Le contenu des résumés non techniques (RNT) est rédigé à des fins de communication par les établissements d'expérimentation animale. Ces résumés sont donc soumis, au minimum, au biais de désirabilité sociale, qui peut avoir pour conséquence de mettre en avant de manière détaillée les bénéfices attendus et de limiter les détails et la description des contraintes imposées aux animaux. Par ailleurs, n'étant pas sourcées ni soumises à une relecture par les pairs, les affirmations contenues dans les RNT sur des sujets scientifiques n'ont aucune valeur de preuve, mais fournissent des indications sur le cadre théorique dans lequel les établissements travaillent.

Objectifs et bénéfices escomptés du projet

Décrire les objectifs du projet.

Le système immunitaire joue un rôle majeur dans l’élimination des tumeurs et le contrôle des métastases. Cependant, par différents mécanismes, les tumeurs altèrent les fonctions des cellules immunitaires et compromettent l’efficacité de la réponse immunitaire. Plusieurs essais cliniques d’immunothérapies montrent que le système immunitaire peut être reprogrammé pour contrôler différentes tumeurs comme par exemple : des mélanomes métastatiques ou certains cancers du sein. Néanmoins, le taux de réponse objective à ces traitements demeure encore limité, et la composition de cellules immunitaires de la tumeur apparaît comme un biomarqueur prédictif majeur de l’efficacité thérapeutique. Ainsi, de nombreuses études précliniques suggèrent que l’efficacité de ces immunothérapies dépend principalement de la localisation intra-tumorale de cellules immunitaires, appelées cellules dendritiques qui ont pour rôle d’activer le système immunitaire. L’un des enjeux majeurs de l’immuno-oncologie est donc d’identifier des stratégies optimisant la fonction de ces cellules dendritiques au sein des tumeurs afin d’améliorer les immunothérapies. Nous avons identifié différents facteurs limitant la fonction des cellules dendritiques des tumeurs.
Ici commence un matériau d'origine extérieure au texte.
-- ==== Sys2Proof/Machine/Core.lean ====
section
/-! DEFINITION. The machine as the host runs it. -/

def Sys2Proof.core : Host.Core := { State := Sys2Proof.Machine.State, Fault := Sys2Proof.Machine.Fault, Refusal := Sys2Proof.Machine.Refusal, step := Sys2Proof.Machine.step, reset := Sys2Proof.Machine.State.reset }
end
Notre objectif est maintenant de déterminer si ces facteurs pourraient être des cibles thérapeutiques permettant de reprogrammer ces cellules dendritiques et d’induire une réponse immunitaire permettant le rejet des tumeurs et métastases. Ces études pré-cliniques chez la souris pourraient conduire au développement de nouvelles immunothérapies.
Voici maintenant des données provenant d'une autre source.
@[simp] theorem State.drawn_outlen (s : State) : s.drawn.outlen = s.outlen := rfl

@[simp] theorem State.drawn_hl (s : State) : s.drawn.hl = s.hl := rfl

@[simp] theorem State.drawn_key (s : State) : s.drawn.key = s.key := rfl

@[simp] theorem State.drawn_iv (s : State) : s.drawn.iv = s.iv := rfl

@[simp] theorem State.drawn_chain (s : State) : s.drawn.chain = s.chain := rfl

@[simp] theorem State.drawn_din (s : State) : s.drawn.din = s.din := rfl

@[simp] theorem State.drawn_dout (s : State) : s.drawn.dout = s.dout := rfl

@[simp] theorem State.drawn_ctx (s : State) : s.drawn.ctx = s.ctx := rfl

@[simp] theorem State.drawn_mdsValid (s : State) : s.drawn.mdsValid = s.mdsValid := rfl

@[simp] theorem State.drawn_mds (s : State) : s.drawn.mds = s.mds := rfl

@[simp] theorem State.drawn_mem (s : State) : s.drawn.mem = s.mem := rfl

@[simp] theorem State.drawn_host (s : State) : s.drawn.host = s.host := rfl

@[simp] theorem State.drawn_reads (s : State) : s.drawn.reads = s.reads := rfl

@[simp] theorem State.drawn_countdown (s : State) : s.drawn.countdown = s.countdown := rfl

@[simp] theorem State.drawn_draws (s : State) : s.drawn.draws = s.draws + 1 := rfl

@[simp] theorem State.drawn_resets (s : State) : s.drawn.resets = s.resets := rfl

/-! ### storeBytes -/

@[simp] theorem State.storeBytes_params (s : State) (a : Nat) (bs : List Byte) : (s.storeBytes a bs).params = s.params := rfl

@[simp] theorem State.storeBytes_irqen (s : State) (a : Nat) (bs : List Byte) : (s.storeBytes a bs).irqen = s.irqen := rfl

@[simp] theorem State.storeBytes_busy (s : State) (a : Nat) (bs : List Byte) : (s.storeBytes a bs).busy = s.busy := rfl

@[simp] theorem State.storeBytes_done (s : State) (a : Nat) (bs : List Byte) : (s.storeBytes a bs).done = s.done := rfl

@[simp] theorem State.storeBytes_err (s : State) (a : Nat) (bs : List Byte) : (s.storeBytes a bs).err = s.err := rfl

@[simp] theorem State.storeBytes_overrun (s : State) (a : Nat) (bs : List Byte) : (s.storeBytes a bs).overrun = s.overrun := rfl

@[simp] theorem State.storeBytes_errcode (s : State) (a : Nat) (bs : List Byte) : (s.storeBytes a bs).errcode = s.errcode := rfl

@[simp] theorem State.storeBytes_lastcmd (s : State) (a : Nat) (bs : List Byte) : (s.storeBytes a bs).lastcmd = s.lastcmd := rfl

@[simp] theorem State.storeBytes_pending (s : State) (a : Nat) (bs : List Byte) : (s.storeBytes a bs).pending = s.pending := rfl

@[simp] theorem State.storeBytes_taint (s : State) (a : Nat) (bs : List Byte) : (s.storeBytes a bs).taint = s.taint := rfl

@[simp] theorem State.storeBytes_opa (s : State) (a : Nat) (bs : List Byte) : (s.storeBytes a bs).opa = s.opa := rfl

@[simp] theorem State.storeBytes_opb (s : State) (a : Nat) (bs : List Byte) : (s.storeBytes a bs).opb = s.opb := rfl

@[simp] theorem State.storeBytes_result (s : State) (a : Nat) (bs : List Byte) : (s.storeBytes a bs).result = s.result := rfl

@[simp] theorem State.storeBytes_keylen (s : State) (a : Nat) (bs : List Byte) : (s.storeBytes a bs).keylen = s.keylen := rfl

@[simp] theorem State.storeBytes_msglen (s : State) (a : Nat) (bs : List Byte) : (s.storeBytes a bs).msglen = s.msglen := rfl

@[simp] theorem State.storeBytes_outlen (s : State) (a : Nat) (bs : List Byte) : (s.storeBytes a bs).outlen = s.outlen := rfl

@[simp] theorem State.storeBytes_hl (s : State) (a : Nat) (bs : List Byte) : (s.storeBytes a bs).hl = s.hl := rfl

@[simp] theorem State.storeBytes_key (s : State) (a : Nat) (bs : List Byte) : (s.storeBytes a bs).key = s.key := rfl

@[simp] theorem State.storeBytes_iv (s : State) (a : Nat) (bs : List Byte) : (s.storeBytes a bs).iv = s.iv := rfl

@[simp] theorem State.storeBytes_chain (s : State) (a : Nat) (bs : List Byte) : (s.storeBytes a bs).chain = s.chain := rfl

@[simp] theorem State.storeBytes_din (s : State) (a : Nat) (bs : List Byte) : (s.storeBytes a bs).din = s.din := rfl

@[simp] theorem State.storeBytes_dout (s : State) (a : Nat) (bs : List Byte) : (s.storeBytes a bs).dout = s.dout := rfl

@[simp] theorem State.storeBytes_ctx (s : State) (a : Nat) (bs : List Byte) : (s.storeBytes a bs).ctx = s.ctx := rfl

@[simp] theorem State.storeBytes_mdsValid (s : State) (a : Nat) (bs : List Byte) : (s.storeBytes a bs).mdsValid = s.mdsValid := rfl

@[simp] theorem State.storeBytes_mds (s : State) (a : Nat) (bs : List Byte) : (s.storeBytes a bs).mds = s.mds := rfl

@[simp] theorem State.storeBytes_mem (s : State) (a : Nat) (bs : List Byte) : (s.storeBytes a bs).mem = s.mem.store a bs := rfl

@[simp] theorem State.storeBytes_host (s : State) (a : Nat) (bs : List Byte) : (s.storeBytes a bs).host = s.host := rfl

@[simp] theorem State.storeBytes_reads (s : State) (a : Nat) (bs : List Byte) : (s.storeBytes a bs).reads = s.reads := rfl

@[simp] theorem State.storeBytes_countdown (s : State) (a : Nat) (bs : List Byte) : (s.storeBytes a bs).countdown = s.countdown := rfl

@[simp] theorem State.storeBytes_draws (s : State) (a : Nat) (bs : List Byte) : (s.storeBytes a bs).draws = s.draws := rfl

@[simp] theorem State.storeBytes_resets (s : State) (a : Nat) (bs : List Byte) : (s.storeBytes a bs).resets = s.resets := rfl

/-! ### ensureMds -/

@[simp] theorem State.ensureMds_params (s : State) : s.ensureMds.params = s.params := by
  unfold State.ensureMds; split <;> rfl

@[simp] theorem State.ensureMds_irqen (s : State) : s.ensureMds.irqen = s.irqen := by
  unfold State.ensureMds; split <;> rfl

@[simp] theorem State.ensureMds_busy (s : State) : s.ensureMds.busy = s.busy := by
  unfold State.ensureMds; split <;> rfl

@[simp] theorem State.ensureMds_done (s : State) : s.ensureMds.done = s.done := by
  unfold State.ensureMds; split <;> rfl

@[simp] theorem State.ensureMds_err (s : State) : s.ensureMds.err = s.err := by
  unfold State.ensureMds; split <;> rfl

@[simp] theorem State.ensureMds_overrun (s : State) : s.ensureMds.overrun = s.overrun := by
  unfold State.ensureMds; split <;> rfl

@[simp] theorem State.ensureMds_errcode (s : State) : s.ensureMds.errcode = s.errcode := by
  unfold State.ensureMds; split <;> rfl

@[simp] theorem State.ensureMds_lastcmd (s : State) : s.ensureMds.lastcmd = s.lastcmd := by
  unfold State.ensureMds; split <;> rfl

@[simp] theorem State.ensureMds_pending (s : State) : s.ensureMds.pending = s.pending := by
  unfold State.ensureMds; split <;> rfl

@[simp] theorem State.ensureMds_taint (s : State) : s.ensureMds.taint = s.taint := by
  unfold State.ensureMds; split <;> rfl

@[simp] theorem State.ensureMds_opa (s : State) : s.ensureMds.opa = s.opa := by
  unfold State.ensureMds; split <;> rfl

@[simp] theorem State.ensureMds_opb (s : State) : s.ensureMds.opb = s.opb := by
  unfold State.ensureMds; split <;> rfl

@[simp] theorem State.ensureMds_result (s : State) : s.ensureMds.result = s.result := by
  unfold State.ensureMds; split <;> rfl

@[simp] theorem State.ensureMds_keylen (s : State) : s.ensureMds.keylen = s.keylen := by
  unfold State.ensureMds; split <;> rfl

@[simp] theorem State.ensureMds_msglen (s : State) : s.ensureMds.msglen = s.msglen := by
  unfold State.ensureMds; split <;> rfl

@[simp] theorem State.ensureMds_outlen (s : State) : s.ensureMds.outlen = s.outlen := by
  unfold State.ensureMds; split <;> rfl

@[simp] theorem State.ensureMds_hl (s : State) : s.ensureMds.hl = s.hl := by
  unfold State.ensureMds; split <;> rfl

@[simp] theorem State.ensureMds_key (s : State) : s.ensureMds.key = s.key := by
  unfold State.ensureMds; split <;> rfl

@[simp] theorem State.ensureMds_iv (s : State) : s.ensureMds.iv = s.iv := by
  unfold State.ensureMds; split <;> rfl

@[simp] theorem State.ensureMds_chain (s : State) : s.ensureMds.chain = s.chain := by
  unfold State.ensureMds; split <;> rfl

@[simp] theorem State.ensureMds_din (s : State) : s.ensureMds.din = s.din := by
  unfold State.ensureMds; split <;> rfl

@[simp] theorem State.ensureMds_dout (s : State) : s.ensureMds.dout = s.dout := by
  unfold State.ensureMds; split <;> rfl

@[simp] theorem State.ensureMds_ctx (s : State) : s.ensureMds.ctx = s.ctx := by
  unfold State.ensureMds; split <;> rfl

@[simp] theorem State.ensureMds_mdsValid (s : State) : s.ensureMds.mdsValid = true := by
  unfold State.ensureMds; split <;> simp_all

@[simp] theorem State.ensureMds_mds (s : State) : s.ensureMds.mds = if s.mdsValid then s.mds else mdsTables := by
  unfold State.ensureMds; split <;> simp_all

@[simp] theorem State.ensureMds_mem (s : State) : s.ensureMds.mem = s.mem := by
  unfold State.ensureMds; split <;> rfl

@[simp] theorem State.ensureMds_host (s : State) : s.ensureMds.host = s.host := by
  unfold State.ensureMds; split <;> rfl

@[simp] theorem State.ensureMds_reads (s : State) : s.ensureMds.reads = s.reads := by
  unfold State.ensureMds; split <;> rfl

@[simp] theorem State.ensureMds_countdown (s : State) : s.ensureMds.countdown = s.countdown := by
  unfold State.ensureMds; split <;> rfl

@[simp] theorem State.ensureMds_draws (s : State) : s.ensureMds.draws = s.draws := by
  unfold State.ensureMds; split <;> rfl

@[simp] theorem State.ensureMds_resets (s : State) : s.ensureMds.resets = s.resets := by
  unfold State.ensureMds; split <;> rfl

/-! ### issue -/

@[simp] theorem State.issue_params (s : State) (v : Word) : (s.issue v).params = s.params := rfl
Quels sont les bénéfices susceptibles de découler de ce projet?

Ce projet apportera d’une part des connaissances fondamentales sur les signaux régissant la programmation des cellules dendritiques en condition physiologique. D’autre part, les connaissances générées par ce projet apporteront une meilleure compréhension des mécanismes empéchant le rejet des tumeurs par le système immunitaire et pourront contribuer, à terme, au développement de nouvelles stratégies d’immunothérapie anticancéreuse.

Nuisances prévues

À quelles procédures les animaux seront-ils soumis en règle générale?
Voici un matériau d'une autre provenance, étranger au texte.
namespace Sys2Proof.Proofs.Block

/-! ### The round and its inverse -/

/-- The inverse of encryption round `r`: the swap is undone, then the round (R231, R233). -/
def unround (c : KeyCtx) (q : Quad) (r : Nat) : Quad := decRound c (swapPairs q) r

/-- A fold is undone by the fold of the inverse steps over the reversed list. -/
theorem foldl_reverse_cancel {α β : Type} {f g : α → β → α} (h : ∀ b a, g (f a b) b = a) (l : List β) (a : α) :
    l.reverse.foldl g (l.foldl f a) = a := by
  induction l generalizing a with
  | nil => rfl
  | cons b l ih => simp only [List.reverse_cons, List.foldl_append, List.foldl_cons, List.foldl_nil, ih, h]

section
variable (c : KeyCtx)

/-- F depends on R0 and R1 only, which a round leaves alone before its swap. -/
theorem unround_encRound (r : Nat) (q : Quad) : unround c (encRound c q r) r = q := by
  simp [unround, encRound, decRound, swapPairs]

theorem encRound_unround (r : Nat) (q : Quad) : encRound c (unround c q r) r = q := by
  simp [unround, encRound, decRound, swapPairs]

/-- The loop of D_K (R234) on the swapped words is the inverse rounds in reverse order. -/
theorem foldl_decTurn_swapPairs (n : Nat) (q : Quad) :
    (List.range (n + 1)).reverse.foldl (decTurn c) (swapPairs q) = (List.range (n + 1)).reverse.foldl (unround c) q := by
  induction n generalizing q with
  | zero => rfl
  | succ n ih =>
    have hturn : decTurn c (swapPairs q) (n + 1) = swapPairs (unround c q (n + 1)) := if_pos n.succ_pos
    rw [List.range_succ, List.reverse_append, List.reverse_singleton, List.singleton_append, List.foldl_cons, List.foldl_cons,
      hturn, ih]

/-- D_K as the inverse rounds in reverse order, between the whitenings. -/
theorem decryptBlock_eq (x : Quad) : decryptBlock c x =
    quadXor ((List.range 16).reverse.foldl (unround c) (swapPairs (quadXor x (whitening c 4)))) (whitening c 0) := by
  rw [decryptBlock, ← foldl_decTurn_swapPairs, swapPairs_swapPairs]

theorem decryptBlock_encryptBlock (x : Quad) : decryptBlock c (encryptBlock c x) = x := by
  rw [decryptBlock_eq, encryptBlock, quadXor_cancel, swapPairs_swapPairs, foldl_reverse_cancel (unround_encRound c),
    quadXor_cancel]

theorem encryptBlock_decryptBlock (x : Quad) : encryptBlock c (decryptBlock c x) = x := by
  have hrounds (q : Quad) : (List.range 16).foldl (encRound c) ((List.range 16).reverse.foldl (unround c) q) = q := by
    simpa using foldl_reverse_cancel (encRound_unround c) (List.range 16).reverse q
  rw [decryptBlock_eq, encryptBlock, quadXor_cancel, hrounds, swapPairs_swapPairs, quadXor_cancel]

end

/-- Settles O51: every round is invertible for any g, so D_K is a two-sided inverse of E_K. -/
theorem decryptionInvertsEncryption : Obligations.DecryptionInvertsEncryption := fun c =>
  ⟨decryptBlock_encryptBlock c, encryptBlock_decryptBlock c,
    Function.bijective_iff_has_inverse.mpr ⟨decryptBlock c, decryptBlock_encryptBlock c, encryptBlock_decryptBlock c⟩⟩

/-! ### E_K on the words -/

section
variable (c : KeyCtx)

/-- Within the array SUBKEY[n] is the array's entry. -/
theorem subkeyAt_eq {n : Nat} (h : n < 40) : subkeyAt c n = c.subkey[n] := by
  simp [subkeyAt, h]

theorem encRound_eq_feistelRound (q : Quad) (r : Fin 16) : encRound c q r.val = feistelRound c r q := by
  have h0 := subkeyAt_eq c (show 2 * r.val + 8 < 40 by omega)
  have h1 := subkeyAt_eq c (show 2 * r.val + 9 < 40 by omega)
  simp only [encRound, roundF, h0, h1, KeySchedule.double_eq]
  rfl

/-- The sixteen rounds are the spelled-out ones. -/
theorem foldl_encRound_eq (q : Quad) :
    (List.range 16).foldl (encRound c) q = (List.finRange 16).foldl (fun q r => feistelRound c r q) q := by
  simp only [← List.map_coe_finRange_eq_range, List.foldl_map, encRound_eq_feistelRound]

theorem quadXor_whitening_zero (p : Quad) : quadXor p (whitening c 0) =
    ⟨p.w0 ^^^ c.subkey[0], p.w1 ^^^ c.subkey[1], p.w2 ^^^ c.subkey[2], p.w3 ^^^ c.subkey[3]⟩ := by
  simp [quadXor, whitening, subkeyAt_eq]

theorem quadXor_whitening_four (p : Quad) : quadXor p (whitening c 4) =
    ⟨p.w0 ^^^ c.subkey[4], p.w1 ^^^ c.subkey[5], p.w2 ^^^ c.subkey[6], p.w3 ^^^ c.subkey[7]⟩ := by
  simp [quadXor, whitening, subkeyAt_eq]

end

/-! ### The commands -/

/-- An untainted completion of a command that needs a key context, where there is one. -/
theorem complete_withKey_valid {s : State} (ht : s.taint = false) (hv : s.ctx.valid = true) (t havoc : State) :
    s.complete (withKey s (.ok t)) havoc = t.finish .none := by
  rw [withKey_valid _ _ hv, complete_ok s t havoc ht]

/-- An untainted completion of a command that needs a key context, where there is none. -/
theorem complete_withKey_none {s : State} (ht : s.taint = false) (hv : s.ctx.valid = false)
    (body : Except ErrCode State) (havoc : State) : s.complete (withKey s body) havoc = s.finish .nokey := by
  rw [withKey_none _ _ hv, complete_error s _ havoc ht]

/-- Settles O34: the rounds of E_K are the spelled-out ones, and both commands complete as commands that need a key context. -/
theorem blockCommandsWriteDout : Obligations.BlockCommandsWriteDout := by
  refine ⟨Field.hasWord_encode .encblk, Field.hasWord_encode .decblk, fun c p => ?_, fun s ht =>
    ⟨fun hv => ⟨?_, ?_⟩, fun hv => ⟨?_, ?_⟩⟩⟩
  · rw [encryptBlock, quadXor_whitening_four, quadXor_whitening_zero, foldl_encRound_eq]
    rfl
  · exact congrArg Host.Outcome.next (complete_withKey_valid ht hv _ s.havocDout)
  · exact congrArg Host.Outcome.next (complete_withKey_valid ht hv _ s.havocDout)
  · exact congrArg Host.Outcome.next (complete_withKey_none ht hv _ s.havocDout)
  · exact congrArg Host.Outcome.next (complete_withKey_none ht hv _ s.havocDout)

end Sys2Proof.Proofs.Block
end

section
/-! The chaining and padding family (spec/43_chaining.md): what unpad accepts (R261), CBC decryption as the inverse of CBC
encryption (R263), and the completions of CHAININIT, IVGEN, CBCENC, CBCDEC, PAD, UNPAD, MSGENC and MSGDEC (R264 to R271).

The four message commands share their two ends: a success is `putOutput`, and a failure is the completion of an error. So each
command's proof is the outcome of its pseudocode, said once for each of its cases. -/

open Sys2Proof Sys2Proof.Machine Sys2Proof.Cert

namespace Sys2Proof.Proofs.Chaining

/-! ### CBC -/

/-- Settles O52: each ciphertext block is the next block's mask on both sides, and D_K inverts E_K. -/
theorem cbcDecryptionInvertsEncryption : Obligations.CbcDecryptionInvertsEncryption := by
  intro c iv ps
  induction ps generalizing iv with
  | nil => rfl
  | cons p ps ih => simp only [cbcEncrypt, cbcDecrypt, Block.decryptBlock_encryptBlock, quadXor_cancel, ih]

/-! ### Padding -/

/-- The conditions of R261 under which unpad succeeds, and its result: the last byte `b` is a count from 1 to 16, the message
has so many bytes, and they all are `b`. -/
theorem unpadBytes_eq_ok_iff {m r : List Byte} {b : Byte} (hb : m.getLastD 0 = b) : unpadBytes m = .ok r ↔
    (1 ≤ b.toNat ∧ b.toNat ≤ 16) ∧ b.toNat ≤ m.length ∧ m.drop (m.length - b.toNat) = List.replicate b.toNat b ∧
      m.take (m.length - b.toNat) = r := by
  simp only [unpadBytes, hb]
  split_ifs with hempty hcount hshort htail
  · rw [false_iff]
    omega
  · rw [false_iff]
    omega
  · rw [false_iff]
    omega
  · simp [htail]
  · have hcount' : 1 ≤ b.toNat ∧ b.toNat ≤ 16 := by omega
    simp [hcount', Nat.le_of_not_lt hshort, not_not.mp htail]

/-- A message followed by `n` bytes of value `n` is accepted. -/
theorem unpadBytes_append_replicate (r : List Byte) {n : Nat} (h1 : 1 ≤ n) (h16 : n ≤ 16) :
    unpadBytes (r ++ List.replicate n (BitVec.ofNat 8 n)) = .ok r := by
  have hlast : (r ++ List.replicate n (BitVec.ofNat 8 n)).getLastD 0 = BitVec.ofNat 8 n := by
    obtain ⟨k, rfl⟩ := Nat.exists_eq_add_of_le' h1
    simp [List.replicate_succ']
  have hval : (BitVec.ofNat 8 n).toNat = n := Nat.mod_eq_of_lt (by omega)
  rw [unpadBytes_eq_ok_iff hlast, hval]
  simp [h1, h16]

/-- What unpad accepts is a message followed by `n` bytes of value `n`. -/
theorem eq_append_replicate_of_unpadBytes {m r : List Byte} (h : unpadBytes m = .ok r) :
    ∃ n, 1 ≤ n ∧ n ≤ 16 ∧ m = r ++ List.replicate n (BitVec.ofNat 8 n) := by
  obtain ⟨⟨h1, h16⟩, _, hdrop, htake⟩ := (unpadBytes_eq_ok_iff rfl).mp h
  refine ⟨_, h1, h16, ?_⟩
  rw [BitVec.ofNat_toNat, BitVec.setWidth_eq, ← hdrop, ← htake, List.take_append_drop]

/-- Settles O53: pad appends such bytes, N being the number of them. -/
theorem unpadAcceptsExactlyPaddedMessages : Obligations.UnpadAcceptsExactlyPaddedMessages := by
  refine fun m => ⟨fun r => ⟨eq_append_replicate_of_unpadBytes, ?_⟩, unpadBytes_error m, ?_⟩
  · rintro ⟨n, h1, h16, rfl⟩
    exact unpadBytes_append_replicate r h1 h16
  · obtain ⟨h1, h16⟩ := codeSize_padCount m.length
    exact unpadBytes_append_replicate m h1 h16

/-! ### Completions -/

section
variable {i : Instr} {s t havoc : State} {body : Except ErrCode State} {c : ErrCode}

/-- The untainted completion of a success is the outcome with the flags written. -/
theorem exec_of_ok (he : exec i s = .next (s.complete body havoc)) (ht : s.taint = false) (hb : body = .ok t) :
    exec i s = .next (t.finish .none) := by
  rw [he, hb, complete_ok s t havoc ht]

/-- The untainted completion of an error is the failure of the command. -/
theorem failsWith_of_error (he : exec i s = .next (s.complete body havoc)) (ht : s.taint = false) (hb : body = .error c)
    (hc : errOf c = true) : failsWith i s c := by
  rw [failsWith, he, hb, complete_error s c havoc ht, State.finish, hc]

/-- The completion of a message command that succeeds: OUTBUF and OUTLEN hold the output, and all else is as before (R268). -/
theorem completes_with_output {out : List Byte} (he : exec i s = .next (s.complete body havoc)) (ht : s.taint = false)
    (hb : body = .ok (putOutput s out)) :
    ∃ t, exec i s = .next t ∧
      t = { s with mem := t.mem, outlen := BitVec.ofNat 32 out.length,
                   busy := false, done := true, err := false, errcode := .none, taint := false } ∧
      ∀ a, t.byteAt a = if 0x8000 ≤ a ∧ a < 0x8000 + out.length then out.getD (a - 0x8000) 0 else s.byteAt a :=
  ⟨_, exec_of_ok he ht hb, rfl, byteAt_putOutput_finish s out .none⟩

end

/-! ### Registers -/

/-- Settles O35: CHAININIT's outcome is the copy. -/
theorem chaininitCopiesIv : Obligations.ChaininitCopiesIv :=
  ⟨Field.hasWord_encode .chaininit, fun s ht =>
    exec_of_ok (i := .chaininit) (t := { s with chain := s.iv }) rfl ht rfl⟩

theorem ivgenBody_rng {s : State} (h : s.params.hasRng = true) :
    ivgenBody s = .ok { s with iv := quadOfBytes (s.entropy 16) }.drawn := if_pos h

theorem ivgenBody_noRng {s : State} (h : s.params.hasRng = false) : ivgenBody s = .error .illegalCmd := by
  simp [ivgenBody, h]

/-- Settles O36: IVGEN's outcome is the draw or the error, as HAS_RNG says. -/
theorem ivgenDrawsTheIv : Obligations.IvgenDrawsTheIv := by
  refine ⟨Field.hasWord_encode .ivgen, fun s ht => ⟨fun h => ?_, fun h => ?_⟩⟩
  · exact exec_of_ok (i := .ivgen) rfl ht (ivgenBody_rng h)
  · exact failsWith_of_error rfl ht (ivgenBody_noRng h) rfl

/-- Settles O37: both commands complete as commands that need a key context. -/
theorem cbcCommandsChain : Obligations.CbcCommandsChain := by
  refine ⟨Field.hasWord_encode .cbcenc, Field.hasWord_encode .cbcdec, fun s ht =>
    ⟨fun hv => ⟨?_, ?_⟩, fun hv => ⟨?_, ?_⟩⟩⟩
  · exact congrArg Host.Outcome.next (Block.complete_withKey_valid ht hv (cbcencBody s) s.havocDout.havocChain)
  · exact congrArg Host.Outcome.next (Block.complete_withKey_valid ht hv (cbcdecBody s) s.havocDout.havocChain)
  · exact failsWith_of_error rfl ht (withKey_none s _ hv) rfl
  · exact failsWith_of_error rfl ht (withKey_none s _ hv) rfl

/-! ### Message commands -/

section
variable {s : State}

/-- LENGTH is the outcome whichever of the two length checks fails. -/
theorem withLength_error_length : withLength s (.error .length) = .error .length := ite_self _

theorem padBody_fits (h : s.msgLen + padCount s.msgLen ≤ s.params.bufBytes) :
    padBody s = .ok (putOutput s (padBytes (s.inbuf s.msgLen))) := by
  have hlen : s.msgLen ≤ s.params.bufBytes := by omega
  exact (withLength_le s _ hlen).trans (if_pos h)

theorem padBody_tooLong (h : s.params.bufBytes < s.msgLen + padCount s.msgLen) : padBody s = .error .length :=
  (congrArg (withLength s) (if_neg (Nat.not_le.mpr h))).trans withLength_error_length

theorem unpadBody_le (h : s.msgLen ≤ s.params.bufBytes) :
    unpadBody s = (unpadBytes (s.inbuf s.msgLen)).map (putOutput s) := by
  rw [unpadBody, withLength_le s _ h]
  cases unpadBytes (s.inbuf s.msgLen) <;> rfl

theorem msgencBody_fits (hv : s.ctx.valid = true) (h : 16 + 16 * (s.msgLen / 16) + 16 ≤ s.params.bufBytes) :
    msgencBody s = .ok (putOutput s (sealMessage s.ctx s.iv (s.inbuf s.msgLen))) := by
  have hlen : s.msgLen ≤ s.params.bufBytes := by omega
  exact (withKey_valid s _ hv).trans ((withLength_le s _ hlen).trans (if_pos h))

theorem msgencBody_tooLong (hv : s.ctx.valid = true) (h : s.params.bufBytes < 16 + 16 * (s.msgLen / 16) + 16) :
    msgencBody s = .error .length :=
  (withKey_valid s _ hv).trans ((congrArg (withLength s) (if_neg (Nat.not_le.mpr h))).trans withLength_error_length)

theorem msgdecBody_tooLong (hv : s.ctx.valid = true) (h : s.params.bufBytes < s.msgLen) : msgdecBody s = .error .length :=
  (withKey_valid s _ hv).trans (withLength_gt s _ h)

theorem msgdecBody_partial (hv : s.ctx.valid = true) (h : s.msgLen ≤ s.params.bufBytes)
    (hb : s.msgLen < 16 ∨ s.msgLen % 16 ≠ 0) : msgdecBody s = .error .blocksize :=
  (withKey_valid s _ hv).trans ((withLength_le s _ h).trans (if_neg (by omega)))

theorem msgdecBody_blocks (hv : s.ctx.valid = true) (h : s.msgLen ≤ s.params.bufBytes) (h16 : 16 ≤ s.msgLen)
    (hmod : s.msgLen % 16 = 0) : msgdecBody s = (openMessage s.ctx (s.inbuf s.msgLen)).map (putOutput s) := by
  rw [msgdecBody, withKey_valid s _ hv, withLength_le s _ h, if_pos ⟨h16, hmod⟩]
  cases openMessage s.ctx (s.inbuf s.msgLen) <;> rfl

end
Pour ce projet il est envisagé que: – 360 souris recevront un traitement quotidien par voie intrapéritonéale d’environ 10 secondes pendant 3 à 4 jours- 360 souris seront irradiées et recevront une injection intraveineuse d’une durée maximale de 30 secondes- 240 souris recevront un traitement quotidien par voie intrapéritonéale d’environ 10 secondes pendant 3 à 4 jours, une injection intraveineuse d’une durée maximale de 30 secondes et une injection sous-cutanée d’une durée maximale de de 30 secondes – 240 souris seront irradiées et recevront deux injections intraveineuses d’une durée maximale de 30 secondes chacune, espacées de 3 semaines et une injection sous-cutanée d’une durée maximale de 30 secondes- 720 souris recevront un traitement quotidien par voie intrapéritonéale d’une durée de 10 secondes pendant 3 à 4 jours et une injection intraveineuse d’une durée maximale de 30 secondes- 1400 souris recevront un traitement quotidien par voie intrapéritonéale d’une durée de 10 secondes pendant 3 à 4 jours et une injection sous-cutanée de tumeurs d’une durée maximale de 1 minute- 180 recevront un traitement quotidien par voie intrapéritonéale d’une durée maximale de 10 secondes pendant 3 à 4 jours, une injection sous-cutanée de tumeurs puis 3 injections sous-cutanées – 720 souris seront irradiées et recevront deux injections intraveineuses espacées de 3 semaines et une injection sous-cutanée de tumeurs d’une durée maximale de 30 secondes- 1400 souris seront irradiées et recevront une injection intraveineuse d’une durée maximale de 30 secondes et une injection sous-cutanée de tumeurs d’une durée maximale de 1 minute- 120 souris recevront un traitement quotidien par voie intrapéritonéale d’une durée maximale de 10 secondes chacune pendant 3 à 4 jours et 2 injections sous-cutanée de tumeurs d’une durée maximale de 1 minute séparées de 6 à 8 semaines

Quels sont les effets/effets indésirables prévus sur les animaux et la durée de ces effets?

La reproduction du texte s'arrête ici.